About this task: Transcribe exactly each line of the entries, from the opening line to the line with "namespace Image", with both of those lines included.
===== Records =====
-- ==== Sys2Proof/Machine/Capsule.lean ====
section
/-! DEFINITION. Capsules (21): the image and its checks, the code arena, the lifetime, builds, and the capsule services. -/

namespace Sys2Proof.Machine

/-! ### Firmware calls (18:R281) -/

namespace State

/-- Run a service on the pending call of the current slot; `f` gives the code and result from the argument. Without such a call
nothing happens. -/
def service (s : State) (n : Nat) (f : Task → Word → State × Nat × Nat) : State :=
  let t := s.task
  match t.fwCall with
  | some ⟨k, arg, d, none⟩ =>
    if k.toNat ≠ n then s
    else
      let r := f t arg
      let s := r.1
      s.putTask s.cur { s.task with fwCall := some ⟨k, arg, d, some (word64 [(8, r.2.1), (56, r.2.2)])⟩ }
  | _ => s

/-! ### Worlds and their keys (23:R343) -/

/-- The record of a world; the open world has no creation record, and its secret is free (assumption 53, DESIGN CHOICE). -/
def worldRec (s : State) (w : BitVec 4) : World :=
  (s.worlds.find? fun x => x.id == w).getD
    { id := w, secret := Crypto.beBytes 32 (Config.freeKey w.toNat).toNat, capKeys := [] }

def worldKey (s : State) (w : BitVec 4) (label : String) : List Byte :=
  Crypto.hkdf (s.worldRec w).secret [w.setWidth 8] (Crypto.label label)

/-- The next IV of a world: a counter that never repeats (18:R285). -/
def nextIv (s : State) (w : BitVec 4) : Nat × State :=
  let x := s.worldRec w
  let y := { x with ivCtr := x.ivCtr + 1 }
  (x.ivCtr, { s with worlds :=
    if (s.worlds.any fun (z : World) => z.id == w) then s.worlds.map fun (z : World) => if z.id == w then y else z else s.worlds ++ [y] })

end State

/-! ### The image (21:R326, R328) -/

structure Part where
  off : Nat
  len : Nat
  deriving DecidableEq, Repr

structure Image where
  flags : Nat
  featver : Nat
  capid : Nat
  world : Nat
  text : Part
  rodata : Part
  data : Part
  rmap : Part
  entries : Part
  body : Part
  bind : Nat × Nat
  lms : Part
  deriving DecidableEq, Repr

namespace Image

def num (b : List Byte) (o n : Nat) : Nat := leNat ((b.drop o).take n)

def part (b : List Byte) (o : Nat) : Part := ⟨num b o 4, num b (o + 4) 4⟩

/-- The fields of a header. -/
def read (b : List Byte) : Image :=
  { flags := num b 7 1, featver := num b 6 1, capid := num b 8 8, world := num b 16 1, text := part b 32, rodata := part b 40
    data := part b 48, rmap := part b 56, entries := ⟨num b 64 4, 8 * num b 68 4⟩, body := part b 72
    bind := (num b 80 4, num b 84 4), lms := part b 184 }

def parts (h : Image) : List Part := [h.text, h.rodata, h.data, h.rmap, h.entries, h.body, h.lms]

/-- Length of the image: the end of its last part. -/
def size (h : Image) : Nat := (h.parts.map fun p => p.off + p.len).foldl max 256

def apart (ps : List Part) : Bool :=
  (ps.zipIdx.all fun x => ps.zipIdx.all fun y => x.2 == y.2 || x.1.len == 0 || y.1.len == 0
    || decide (x.1.off + x.1.len ≤ y.1.off) || decide (y.1.off + y.1.len ≤ x.1.off))

/-- The header keeps 21:R326. -/
def headerOk (b : List Byte) (h : Image) : Bool :=
  num b 0 4 == 0xCA950C09 && num b 4 2 == 1 && decide (1 ≤ h.featver) && decide (h.flags < 2) && decide (1 ≤ h.capid)
    && decide (h.capid < 2 ^ 40) && decide (h.world < 16) && num b 17 15 == 0 && num b 192 64 == 0
    && h.text.len % 4 == 0 && decide (1 ≤ h.entries.len) && decide (h.entries.len ≤ 2048)
    && (h.flags == 1 || (h.body.off == 0 && h.body.len == 0))
    && h.parts.all (fun p => p.off % 8 == 0 && decide (p.off + p.len ≤ 2 ^ 26))
    && apart (⟨0, 256⟩ :: h.parts)

def bytes (b : List Byte) (p : Part) : List Byte := (b.drop p.off).take p.len

/-- What the signatures cover. -/
def signed (b : List Byte) (h : Image) : List Byte :=
  let zero (o n : Nat) (x : List Byte) : List Byte := x.take o ++ List.replicate n 0 ++ x.drop (o + n)
  let hd := zero 184 8 (zero 88 96 (zero 72 16 (b.take 256)))
  let hd := hd.take 7 ++ [((hd.drop 7).headD 0) &&& 0xFE] ++ hd.drop 8
  hd ++ [h.text, h.rodata, h.data, h.rmap, h.entries].flatMap (bytes b)

end Image

/-- A portable boundary as the text itself gives it: offset, the `fmt` of a pair, and whether it follows a call. -/
structure TextBoundary where
  off : Nat
  pair : Bool
  after : Bool
  deriving DecidableEq, Repr

def isFmt (bs : List Byte) : Bool := match decode bs with
  | .ok (.fmt _, _) => true
  | _ => false

def isCall (bs : List Byte) : Bool := match decode bs with
  | .ok (.call _ _, _) => true
  | .ok (.callr _, _) => true
  | _ => false

/-- Bytes of the instruction that starts here, by its length field alone (10:R158). -/
def instrBytes (bs : List Byte) : Nat := 4 * wordsOf (BitVec.ofNat 32 (leNat (bs.take 4)))

/-- The boundaries of a text from offset `o` on (21:R328): a `fmt` and the instruction it prefixes are one, and what follows a prefixed `call` follows
a call. -/
def textBoundaries (bs : List Byte) (o : Nat) (after : Bool) : Nat → List TextBoundary
  | 0 => []
  | n + 1 =>
    if bs.isEmpty then []
    else
      let k := instrBytes bs
      if isFmt bs then
        let rest := bs.drop k
        let k2 := instrBytes rest
        ⟨o, true, after⟩ :: textBoundaries (rest.drop k2) (o + k + k2) (isCall rest) n
      else ⟨o, false, after⟩ :: textBoundaries (bs.drop k) (o + k) (isCall bs) n

/-- Entry i of a resume map. -/
def boundaryOf (m : List Byte) (i : Nat) : Nat := leNat ((m.drop (8 * i)).take 8)

/-- Where the entries of a resume map of n boundaries end: at its first name, or at its end (21:R328; assumption 92, DEDUCED). -/
def rmapEnd (m : List Byte) (n : Nat) : Nat :=
  ((List.range n).map (boundaryOf m)).foldl (fun a e => if field e 32 2 = 1 then min a (field e 40 24) else a) m.length

/-- A resume map keeps 21:R328 for these boundaries: it has an entry for each and none besides, and its names follow them, each with its
zero byte (assumption 92, DEDUCED). -/
def rmapOk (m : List Byte) (bs : List TextBoundary) : Bool :=
  rmapEnd m bs.length / 8 == bs.length && bs.zipIdx.all fun x =>
    let e := boundaryOf m x.2
    let kind := field e 32 2
    field e 0 32 == x.1.off && field e 35 5 == 0 && (if x.1.pair then kind == 2 else decide (kind < 2))
      && (if kind = 1 then (m.drop (field e 40 24)).contains 0 else field e 40 24 == 0) && (!x.1.after || field e 34 1 == 1)

def rmapOf (m : List Byte) (n : Nat) : List Boundary :=
  (List.range n).map fun i => let e := boundaryOf m i; ⟨field e 0 32, field e 32 2, field e 34 1 == 1⟩

def entriesOf (b : List Byte) (n : Nat) : List Entry :=
  (List.range n).map fun i => let e := boundaryOf b i; ⟨field e 0 32, field e 32 1 == 1, BitVec.ofNat 2 (field e 33 2)⟩

/-! ### The arena (21:R330) -/

/-- The highest feature version the device implements (03:R63). -/
def featverMax : Nat := 1

namespace State

/-- Arena ranges in use. -/
def arenaUsed (s : State) : List (Nat × Nat) :=
  s.parts.flatMap fun e => e.2.capsules.map fun c => (c.base, (c.len + 4095) / 4096 * 4096)

/-- The lowest place of the arena for a body of n bytes: the base, or the end of a body. -/
def arenaFind (s : State) (n : Nat) : Option Nat :=
  let used := s.arenaUsed
  ((arenaBase :: used.map fun u => u.1 + u.2).filter fun a => decide (a + n ≤ arenaBase + arenaBytes) &&
      used.all fun u => decide (a + n ≤ u.1) || decide (u.1 + u.2 ≤ a)).foldl
    (fun m a => match m with
      | none => some a
      | some x => some (min x a)) none

def modCapsule (s : State) (part capid : Nat) (f : Capsule → Capsule) : State :=
  s.modPart part fun p => { p with capsules := p.capsules.map fun c => if c.capid == capid then f c else c }

end State

/-! ### Lifetime (21:R333 to R336) -/

/-- The body is current: tasks may run it. -/
def Capsule.current (c : Capsule) : Bool := match c.st with
  | .built => true
  | .unloadPending cur _ => cur
  | _ => false

def Capsule.code (c : Capsule) : Nat := match c.st with
  | .built => 1
  | .voided => 2
  | .rebuilding => 3
  | .unloadPending _ _ => 4

/-- A build starts at first use. -/
def Capsule.startBuild (c : Capsule) : Capsule := match c.st with
  | .voided => { c with st := .rebuilding }
  | .unloadPending false false => { c with st := .unloadPending false true }
  | _ => c

def Capsule.building (c : Capsule) : Bool := match c.st with
  | .rebuilding => true
  | .unloadPending _ b => b
  | _ => false

/-- The last load reference is dropped. -/
def Capsule.unload (c : Capsule) : Capsule :=
  if c.refs ≠ 0 then c
  else match c.st with
    | .built => { c with st := .unloadPending true false }
    | .voided => { c with st := .unloadPending false false }
    | .rebuilding => { c with st := .unloadPending false true }
    | _ => c

def Capsule.holds (c : Capsule) (q : Nat) : Bool := c.refs.getLsbD q

/-- Drop a queue's reference (21:R334). -/
def Capsule.dropRef (c : Capsule) (q : Nat) : Capsule := ({ c with refs := c.refs &&& ~~~((1 : BitVec 8) <<< q) } : Capsule).unload

/-- Firmware activation voids a body (21:R333). -/
def Capsule.void (c : Capsule) : Capsule := match c.st with
  | .built => { c with st := .voided }
  | .unloadPending true b => { c with st := .unloadPending false b }
  | _ => c

namespace State

/-- The code of a pending rebuild fills its register. -/
def giveJoiners (s : State) (part : Nat) (c : Capsule) (code : Nat) : State :=
  let s := s.modCapsule part c.capid fun c => { c with joiners := [] }
  c.joiners.foldl (fun s j =>
    if j.mute then s
    else if j.dead then s.record j.key 0xB 1 j.gtid (regPay (.s j.dst))
    else s.deliverTo j.gtid part (.s j.dst) 0 (BitVec.ofNat 128 code) false 0) s

/-- A `ctxrest` of an image of this capsule (18:R284). -/
def restores (s : State) (part capid : Nat) (a : Asked) : Bool :=
  a.part == part && match a.ask with
    | .ctxrest _ va => (s.readVa part (va + 16) 8).any fun b => leNat b == capid
    | _ => false

/-- Work of a capsule whose build is refused: roots of launches are discarded, tasks that wait for Caldera's restore are held, waiting `ctxrest`
answer 0x05 (21:R336). -/
def buildRefused (s : State) (part capid : Nat) : State :=
  let drop (w : QueuedWork) : Bool := w.part == part && match w.work with
    | .root q _ t => q < 8 && t.capid == capid
    | .gang _ _ ts => ts.any fun t => t.capid == capid
    | _ => false
  let hold (w : QueuedWork) : QueuedWork := match w.work with
    | .root q _ t => if w.part == part && 8 ≤ q && t.capid == capid then { w with held := true } else w
    | _ => w
  let gone := (s.cald.work.filter drop).flatMap fun w => match w.work with
    | .root _ _ t => t.launch.toList
    | .gang _ _ ts => (ts.head?.bind (·.launch)).toList
    | _ => []
  let s := { s with cald := { s.cald with
    work := (s.cald.work.filter fun w => !drop w).map hold
    launches := s.cald.launches.filter fun l => !gone.contains l.id
    asked := s.cald.asked.map fun (a : Asked) => if s.restores part capid a && a.reply.isNone then { a with reply := some 5 } else a } }
  s.modPart part fun p => { p with saved := p.saved.map fun (v : Saved) => if v.capid = capid ∧ v.byCaldera then { v with hold := true } else v }

/-- A build ends. -/
def buildEnds (s : State) (part : Nat) (c : Capsule) : State :=
  if !c.building then s
  else if featverMax < c.featver then
    let s := s.modCapsule part c.capid fun c => { c with st := match c.st with
      | .rebuilding => .voided
      | _ => .unloadPending false false }
    (s.giveJoiners part c 3).buildRefused part c.capid
  else
    let s := s.modCapsule part c.capid fun c => { c with
      bodygen := c.bodygen + 1
      st := match c.st with
        | .rebuilding => .built
        | _ => .unloadPending true false }
    s.giveJoiners part c 0

/-! ### Install (21:R331, R332) -/

/-- Whether the body an image carries is bound to this device and firmware and verifies: IV, tag and ciphertext, in that order
(assumption 28, DESIGN CHOICE). -/
def bodyGood (s : State) (b : List Byte) (h : Image) : Bool :=
  let x := Image.bytes b h.body
  h.flags == 1 && h.bind == (Config.generation.toNat, s.fwver) &&
    (Crypto.gcmOpen (Crypto.beBytes 32 (Config.bodyKey s.fwver).toNat) (x.take 12) (leBytes 8 h.capid) (x.drop 28)
      ((x.drop 12).take 16)).isSome

/-- The checks of 21:R332 in order: the reason of the first failure, or the capsule as it is installed. The keys are those of the world the
image names (21:R326). -/
def installCheck (s : State) (p : Partition) (b : List Byte) : Except Nat Capsule :=
  let h := Image.read b
  let keys := (s.worldRec (BitVec.ofNat 4 h.world)).capKeys
  let msg := Image.signed b h
  let text := Image.bytes b h.text
  let bs := textBoundaries text 0 false text.length
  let rm := Image.bytes b h.rmap
  let es := entriesOf (Image.bytes b h.entries) (h.entries.len / 8)
  let entriesBad := (List.range (h.entries.len / 8)).any fun i =>
    let e := boundaryOf (Image.bytes b h.entries) i
    field e 35 29 != 0 || !(bs.any fun x => x.off == field e 0 32)
  if !(Config.ecdsaOk keys msg ((b.drop 88).take 96) && Config.lmsOk keys msg (Image.bytes b h.lms)) then .error 1
  else if !Image.headerOk b h || !rmapOk rm bs || entriesBad then .error 2
  else if featverMax < h.featver then .error 3
  else if h.world ≠ p.world.toNat then .error 4
  else if p.capsules.any (fun c => c.capid == h.capid) then .error 5
  else
    let good := s.bodyGood b h
    match if text.length ≤ 2 ^ 24 then s.arenaFind ((text.length + 4095) / 4096 * 4096) else none with
    | none => .error 9
    | some a =>
      .ok { capid := h.capid, world := p.world, featver := h.featver, st := if good then .built else .voided
            bodygen := if good then 1 else 0, base := a, len := text.length, rmap := rmapOf rm bs.length, entries := es
            image := b.take h.size }

/-- The text of a capsule goes into the arena; the first capsule installed is the supervisor's when none is (assumption 17, DESIGN CHOICE). -/
def install (s : State) (part : Nat) (c : Capsule) : State :=
  let h := Image.read c.image
  let s := s.store c.base (Image.bytes c.image h.text)
  s.modPart part fun p => { p with
    capsules := p.capsules ++ [c], deleted := mapErase p.deleted c.capid, supCap := some (p.supCap.getD c.capid) }

/-- The whole image at a virtual address: its header, then up to its length. -/
def readImage (s : State) (part va : Nat) : Option (List Byte) :=
  match s.readVa part va 256 with
  | none => none
  | some hd =>
    let n := min (Image.read hd).size (2 ^ 26)
    s.readVa part va n

def capinst (s : State) (t : Task) (arg : Word) : State × Nat × Nat :=
  let va := arg.toNat
  if va % 4096 ≠ 0 ∨ 2 ^ 52 ≤ va then (s, 2, 0)
  else match s.readImage t.part va, s.partOf? t.part with
    | some b, some p =>
      match s.installCheck p b with
      | .error r => (s, 3, r)
      | .ok c => (s.install t.part c, 0, c.code)
    | _, _ => (s, 2, 0)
=====
Answer to the problem:
-- ==== Sys2Proof/Machine/Capsule.lean ====
section
/-! DEFINITION. Capsules (21): the image and its checks, the code arena, the lifetime, builds, and the capsule services. -/

namespace Sys2Proof.Machine

/-! ### Firmware calls (18:R281) -/

namespace State

/-- Run a service on the pending call of the current slot; `f` gives the code and result from the argument. Without such a call
nothing happens. -/
def service (s : State) (n : Nat) (f : Task → Word → State × Nat × Nat) : State :=
  let t := s.task
  match t.fwCall with
  | some ⟨k, arg, d, none⟩ =>
    if k.toNat ≠ n then s
    else
      let r := f t arg
      let s := r.1
      s.putTask s.cur { s.task with fwCall := some ⟨k, arg, d, some (word64 [(8, r.2.1), (56, r.2.2)])⟩ }
  | _ => s

/-! ### Worlds and their keys (23:R343) -/

/-- The record of a world; the open world has no creation record, and its secret is free (assumption 53, DESIGN CHOICE). -/
def worldRec (s : State) (w : BitVec 4) : World :=
  (s.worlds.find? fun x => x.id == w).getD
    { id := w, secret := Crypto.beBytes 32 (Config.freeKey w.toNat).toNat, capKeys := [] }

def worldKey (s : State) (w : BitVec 4) (label : String) : List Byte :=
  Crypto.hkdf (s.worldRec w).secret [w.setWidth 8] (Crypto.label label)

/-- The next IV of a world: a counter that never repeats (18:R285). -/
def nextIv (s : State) (w : BitVec 4) : Nat × State :=
  let x := s.worldRec w
  let y := { x with ivCtr := x.ivCtr + 1 }
  (x.ivCtr, { s with worlds :=
    if (s.worlds.any fun (z : World) => z.id == w) then s.worlds.map fun (z : World) => if z.id == w then y else z else s.worlds ++ [y] })

end State

/-! ### The image (21:R326, R328) -/

structure Part where
  off : Nat
  len : Nat
  deriving DecidableEq, Repr

structure Image where
  flags : Nat
  featver : Nat
  capid : Nat
  world : Nat
  text : Part
  rodata : Part
  data : Part
  rmap : Part
  entries : Part
  body : Part
  bind : Nat × Nat
  lms : Part
  deriving DecidableEq, Repr

namespace Image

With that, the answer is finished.